What is needed
Every line in the records below that holds the word "Bool" is to be copied.

::::::::::

/-- A drive is failed: its lines are pinned within the limit, misses that wait for it fail, and the entry is sent
(R298, R299). -/
def failDrive (d : Nat) (s : State) : State :=
  if (driveOf s d).failed then s
  else
    let s0 := { s with dense := { s.dense with lost := d :: s.dense.lost.filter fun k => k != d } }
    let s1 := sendEvent ⟨0x6001, 5, d, none, denseEndpoint + d / 4, 0⟩ (updDrive d (fun x => { x with failed := true }) s0)
    let ks := (s1.dense.lines.filter fun e => driveAt s1 (blockOf s1 e.1) == d).map fun e => e.1
    let s2 := ks.foldl (fun t k => updLine k (fun l =>
      if l.state = 4 then { l with state := 2, redirty := false, pinned := true }
      else if l.state = 3 then CacheLine.reset else { l with pinned := true }) t) s1
    let s3 := dropJobs (fun j => match j.2 with
        | .hit _ => false
        | .fill b _ => driveAt s1 b == d
        | .evict b => driveAt s1 b == d
        | .take b => driveAt s1 b == d)
      { s2 with dense := { s2.dense with writing := s2.dense.writing.filter fun w => driveAt s2 w.1 != d } }
    let s4 := ((ks.map fun k => k / 16).eraseDups).foldl (fun t set => releasePins set 16 t) s3
    let dead := s4.dense.misses.filter fun m => driveAt s4 m.block == d ||
      (m.phase == 0 && (cacheLine s4 m.way).pinned)
    let s5 := dead.foldl (fun t m => m.waiters.foldl (fun u q => failReq q u) (dropMiss m.block t)) s4
    let rs := s5.pool.region.map fun e => e.1
    let mark (r : Region) : Region :=
      if r.backing = 1 then { r with tokens := r.tokens.map fun k => { k with bad := true } } else r
    let s6 := { s5 with pool := { s5.pool with region := Tab.updAll Region.reset s5.pool.region rs fun _ r => mark r } }
    denseGo (updDrive d (fun x => { x with io := [], backlog := [] })
      { s6 with dense := { s6.dense with flushes := s6.dense.flushes.map fun f => { f with drives := f.drives.erase d } } })

end Sys2Proof.Machine
end

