-- ==== Sys2Proof/Machine/WinCmds.lean ====
section
/-! DEFINITION. The commands that write, switch and query window tables, and the classes and weights of functions (R331,
R332, R388 to R402, R407, R620). -/

namespace Sys2Proof.Machine

/-! ### Entries (R391, Table 12.2) -/

/-- Bytes of the entry of a class; class 7 carries none. -/
def entrySize (cls : Nat) : Nat := match cls with
  | 0 => 8 | 1 => 4 | 2 => 8 | 3 => 4 | 4 => 64 | 5 => 16 | 6 => 4 | _ => 0

/-- Entries that INDEX selects in a class (R399). -/
def entryCount (cls : Nat) : Nat := match cls with
  | 0 => 16 | 1 => 16 | 2 => 4 | 4 => 16 | _ => 1

/-- Named fields of an entry. -/
def entryFields (cls : Nat) : List (Nat × Nat) := match cls with
  | 0 => [(0, 7), (8, 7), (16, 7), (24, 7), (32, 10), (48, 10), (58, 1), (59, 1)]
  | 1 => [(0, 3), (8, 6), (16, 6), (24, 3)]
  | 2 => [(0, 30), (32, 32)]
  | 3 => [(0, 24)]
  | 4 => [(0, 512)]
  | 5 => [(1, 64)]
  | 6 => [(0, 12), (16, 14)]
  | _ => []

/-- Ranges within an entry: corners in order, lines to 767, units to 35, quotas to their limits. -/
def entryRangeOk (cls e : Nat) : Bool := match cls with
  | 0 => decide (bits e 0 7 ≤ bits e 16 7) && decide (bits e 8 7 ≤ bits e 24 7) &&
      decide (bits e 32 10 ≤ bits e 48 10) && decide (bits e 48 10 ≤ 767)
  | 1 => decide (bits e 8 6 + bits e 16 6 ≤ 36) && (bits e 24 3 == 0 || bits e 16 6 != 0)
  | 6 => decide (bits e 0 12 ≤ 2048) && decide (bits e 16 14 ≤ 8192)
  | _ => true

/-- A table with one entry written; class 7 empties it. -/
def WinTable.write (t : WinTable) (cls index e : Nat) : WinTable := match cls with
  | 0 => { t with buf := Tab.set 0 t.buf index e }
  | 1 => { t with hbm := Tab.set 0 t.hbm index e }
  | 2 => { t with dense := Tab.set 0 t.dense index e }
  | 3 => { t with slots := e }
  | 4 => { t with pool := Tab.set 0 t.pool index e }
  | 5 => { t with ring := e }
  | 6 => { t with quota := e }
  | _ => WinTable.empty

/-! ### WINDOW_WRITE (R399) -/

/-- FUNC, CLASS, INDEX and the entry of WINDOW_WRITE. -/
def wwFunc (p : Nat) : Nat := bits p 0 7
def wwClass (p : Nat) : Nat := bits p 8 4
def wwIndex (p : Nat) : Nat := bits p 16 8
def wwEntry (p : Nat) : Nat := p / 2 ^ 128

/-- The length that CLASS fixes (R354); a reserved class is refused by its value. -/
def wwLenOk (p plen : Nat) : Bool :=
  if wwClass p = 7 then plen == 8 else decide (7 < wwClass p) || plen == 16 + entrySize (wwClass p)

/-- Reserved bits, FUNC, CLASS, INDEX and the entry's ranges. -/
def wwOk (p : Nat) : Bool :=
  reservedClear (p % 2 ^ 128) [(0, 7), (8, 4), (16, 8)] && decide (1 ≤ wwFunc p) && decide (wwFunc p ≤ 64) &&
  decide (wwClass p ≤ 7) && decide (wwIndex p < entryCount (wwClass p)) &&
  reservedClear (wwEntry p) (entryFields (wwClass p)) && entryRangeOk (wwClass p) (wwEntry p)

/-- A function's shadow table. -/
def shadowTable (s : State) (fn : Nat) : WinTable := Tab.get WinTable.empty s.win.shadow fn

/-- WINDOW_WRITE: one entry of a function's shadow. -/
def execWindowWrite (q : MciReq) (s : State) : Host.Outcome State Fault Refusal :=
  let p := mciParams q
  .next (mciRun 0x0402 (wwLenOk p q.plen) (wwOk p) q (fun s =>
    let t := (shadowTable s (wwFunc p)).write (wwClass p) (wwIndex p) (wwEntry p)
    mciStatus 0x0402 q mSuccess { s with win := { s.win with
      shadow := Tab.set WinTable.empty s.win.shadow (wwFunc p) t } }) s)

/-! ### WINDOW_SWITCH (R400) -/

/-- The shadow of a function comes into force under a generation, and the function is told (R400, Table 19.4). -/
def switchFn (gen : BitVec 64) (s : State) (fn : Nat) : State :=
  fnAttention fn 8 (updFn fn (fun f => { f with fgen := gen })
    { s with win := { s.win with inForce := Tab.set WinTable.empty s.win.inForce fn (shadowTable s fn) } })

/-- One generation switch over the named functions; a boundary tick's choice is made before it, with the generation in force at
the start of the tick (R138). -/
def switchFns (fns : List Nat) (s : State) : State :=
  let t := settle s
  let gen := t.win.gen + 1
  fns.foldl (switchFn gen) { t with win := { t.win with gen := gen } }

/-- Slots whose image exceeds its loading function's window (R400, R407). -/
def exceedMask (s : State) : Nat :=
  packFields 1 (fun n =>
    let v := slot s n
    let w := winTable s v.loader
    flag (v.resident && (footprint s v.loader n v.image (tabValues w.hbm) w.quota).isSome)) 8

/-- WINDOW_SWITCH: shadows and, with POOL, access lists come into force in one switch; the response gives the new
generation and the slot mask. -/
def execWindowSwitch (q : MciReq) (s : State) : Host.Outcome State Fault Refusal :=
  let p := mciParams q
  .next (mciFixed 0x0403 16 [(1, 65)] true q (fun s =>
    let s1 := switchFns ((rangeFrom 1 64).filter fun m => bit1 p m) (mciHold 0x0403 q s)
    let opx := 0x0403 + 2 ^ 16 * exceedMask s1 + 2 ^ 24 * s1.win.gen.toNat
    let (left, s2) := if bit1 p 65 then poolSwitch (tableRef q.who q.tag) s1 else (0, s1)
    tableWait q.who opx q.tag left s2) s)

/-- VF Enable is cleared: tables and shadows of every VF are empty after one switch (R390). -/
def clearVfWindows (s : State) : State :=
  let vfs := rangeFrom 1 63
  let s1 := { s with win := { s.win with
    shadow := Tab.updAll WinTable.empty s.win.shadow vfs fun _ _ => WinTable.empty } }
  switchFns vfs s1

/-! ### WINDOW_QUERY (R397, R402) -/

/-- Generations under which accepted operations are outstanding (Table 12.4). DEDUCED, log entry 38: a resident image's footprint is no
outstanding operation, as the chapter's worked example shows. -/
def outstandingGens (s : State) : List Nat :=
  (s.rings.ring.flatMap fun e => e.2.outst.map fun o => o.gen.toNat) ++
  (s.parts.flatMap fun e => (e.2.run.toList ++ e.2.suspended).map fun r => r.gen.toNat) ++
  ((s.win.held.filter fun h => s.fw.outstanding.any fun o => o.1 == h.1 && o.2.2 == h.2.1).map fun h => h.2.2) ++
  (s.pool.cmds.map fun c => c.gen) ++ (s.pool.accs.map fun a => a.gen)

/-- OLDEST (R402). -/
def oldestGen (s : State) : Nat := (outstandingGens s).foldl min s.win.gen.toNat

/-- The entries of a table as listed, for a response whose layout the spec leaves open. -/
def tableContent (t : WinTable) : List Nat :=
  [t.slots, t.ring, t.quota] ++
    ((rangeFrom 0 16).map fun i => Tab.get 0 t.buf i) ++ ((rangeFrom 0 16).map fun i => Tab.get 0 t.hbm i) ++
    ((rangeFrom 0 4).map fun i => Tab.get 0 t.dense i) ++ (rangeFrom 0 16).map fun i => Tab.get 0 t.pool i

/-- WINDOW_QUERY: GEN, OLDEST and the table of FUNC, or its shadow for PF0. -/
def execWindowQuery (q : MciReq) (s : State) : Host.Outcome State Fault Refusal :=
  let p := mciParams q
  let fn := bits p 0 7
  let me := fnOfWho q.who
  .next (mciFixed 0x0404 8 [(0, 7), (8, 1)] (decide (fn ≤ 64)) q (fun s =>
    if me ≠ 0 ∧ (bit1 p 8 ∨ !winRing s me fn) then mciStatus 0x0404 q mWindow (violation me 5 s)
    else
      let t := if bit1 p 8 then shadowTable s fn else winTable s fn
      mciQuery 0x0404 q ([s.win.gen.toNat, oldestGen s] ++ tableContent t) s) s)

/-! ### Classes and weights (R331, R332, R620) -/

/-- A weight is rewritten; a weight of 0 clears the pair's round-robin counter. -/
def setWeight (fn ring w : Nat) (s : State) : State :=
  updRing fn ring (fun r => { r with weight := w, swrr := if w = 0 then 0 else r.swrr }) s

/-- The fields of PRIO[n] in its low half. -/
def prioLow (fn v : Nat) (s : State) : State :=
  setWeight fn 0 (bits v 8 8) (setWeight fn 1 (bits v 16 8) (setWeight fn 2 (bits v 24 8)
    (updFn fn (fun f => { f with cls := bits v 0 3 }) s)))

/-- The field of PRIO[n] in its high half, as a 32-bit word. -/
def prioHigh (fn v : Nat) (s : State) : State := setWeight fn 3 (bits v 0 8) s

/-- One rewrite of PRIO[n]: half 0 is the whole register, 1 its low word, 2 its high word. A set reserved bit discards
the write (R620). -/
def prioRewrite (fn half v : Nat) (s : State) : State := match half with
  | 1 => if reservedClear v [(0, 3), (8, 24)] then prioLow fn v s else s
  | 2 => if reservedClear v [(0, 8)] then prioHigh fn v s else s
  | _ => if reservedClear v [(0, 3), (8, 32)] then prioHigh fn (v / 2 ^ 32) (prioLow fn (v % 2 ^ 32) s) else s

/-- PRIORITY_SET. DESIGN CHOICE, log entry 60: FUNC in [6:0], the value of Table 19.6 in bytes 8 to 15. -/
def execPrioritySet (q : MciReq) (s : State) : Host.Outcome State Fault Refusal :=
  let p := mciParams q
  .next (mciFixed 0x0401 16 [(0, 7), (64, 3), (72, 32)] (decide (bits p 0 7 ≤ 64)) q (fun s =>
    mciStatus 0x0401 q mSuccess (prioRewrite (bits p 0 7) 0 (bits p 64 64) s)) s)

end Sys2Proof.Machine
end

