/-- A write to a ring parameter register (Table 19.2). -/
def writeRingParam (fn ring o : Nat) (v : BitVec 32) (s : State) : State :=
  let off := 0x40 * ring + o
  let x := v.toNat
  let put64 (old : BitVec 64) (lo : Bool) : BitVec 64 :=
    if lo then BitVec.ofNat 64 (old.toNat / 2 ^ 32 * 2 ^ 32 + x / 4096 * 4096) else BitVec.ofNat 64 (old.toNat % 2 ^ 32 + x * 2 ^ 32)
  let upd (f : RingRegs → RingRegs) (t : State) : State := updRing fn ring (fun r => { r with regs := f r.regs }) t
  match o with
  | 0x00 => upd (fun g => { g with base := put64 g.base true }) (noteRsvd fn off (v &&& 0xFFF) s)
  | 0x04 => upd (fun g => { g with base := put64 g.base false }) s
  | 0x08 => upd (fun g => { g with cqBase := put64 g.cqBase true }) (noteRsvd fn off (v &&& 0xFFF) s)
  | 0x0C => upd (fun g => { g with cqBase := put64 g.cqBase false }) s
  | 0x10 => upd (fun g => { g with sizeLog := bits x 0 5, cqSizeLog := bits x 8 5, vec := bits x 16 4 })
      (noteRsvd fn off (v &&& 0xFFF0E0E0) s)
  | 0x14 => upd (fun g => { g with modCount := bits x 0 8, modTime := bits x 16 10 })
      (noteRsvd fn off (v &&& 0xFC00FF00) s)
  | _ => s

/-- A ring can be enabled (R616). -/
def enableOk (s : State) (fn ring : Nat) : Bool :=
  let g := (ringOf s fn ring).regs
  decide (6 ≤ g.sizeLog) && decide (g.sizeLog ≤ 16) && decide (6 ≤ g.cqSizeLog) && decide (g.cqSizeLog ≤ 16) &&
  (g.vec == 0xF || decide (g.vec < vecCount fn)) &&
  ([0x00, 0x08, 0x10, 0x14].all fun o => Tab.get 0 s.regs.rsvd (regKey fn (0x40 * ring + o)) == 0)

/-- A ring as enabling leaves it: counters zero, no expected SEQ, EPOCH unchanged, consumed items still to complete
(R312). -/
def Ring.enable (r : Ring) : Ring :=
  { r with
    regs := { r.regs with enabled := true, cfgErr := false }
    head := 0, tail := 0, fetch := 0, cqw := 0, cqh := 0, expSeq := none, lastSeq := 0, front := 0, units := [], bells := [], heldAt := []
    lists := [], seenFirst := false, flushPend := false, stopPend := false, writes := 0, modSeen := 0, modSince := none }

/-- A write of 1 to ENABLE. -/
def ringEnable (fn ring : Nat) (s : State) : State :=
  if (ringOf s fn ring).regs.enabled then s
  else if enableOk s fn ring then updRing fn ring Ring.enable s
  else updRing fn ring (fun r => { r with regs := { r.regs with cfgErr := true } }) s

/-- A write of 0 to ENABLE: a flush, and the ring stops as it takes effect (R312). -/
def ringDisable (fn ring : Nat) (s : State) : State :=
  if !(ringOf s fn ring).regs.enabled then s
  else settleFlush fn ring (updRing fn ring (fun q => { q with flushPend := true, stopPend := true }) s)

::::::::::

Expected answer
def entryRangeOk (cls e : Nat) : Bool := match cls with
def wwLenOk (p plen : Nat) : Bool :=
def wwOk (p : Nat) : Bool :=
  let put64 (old : BitVec 64) (lo : Bool) : BitVec 64 :=
def enableOk (s : State) (fn ring : Nat) : Bool :=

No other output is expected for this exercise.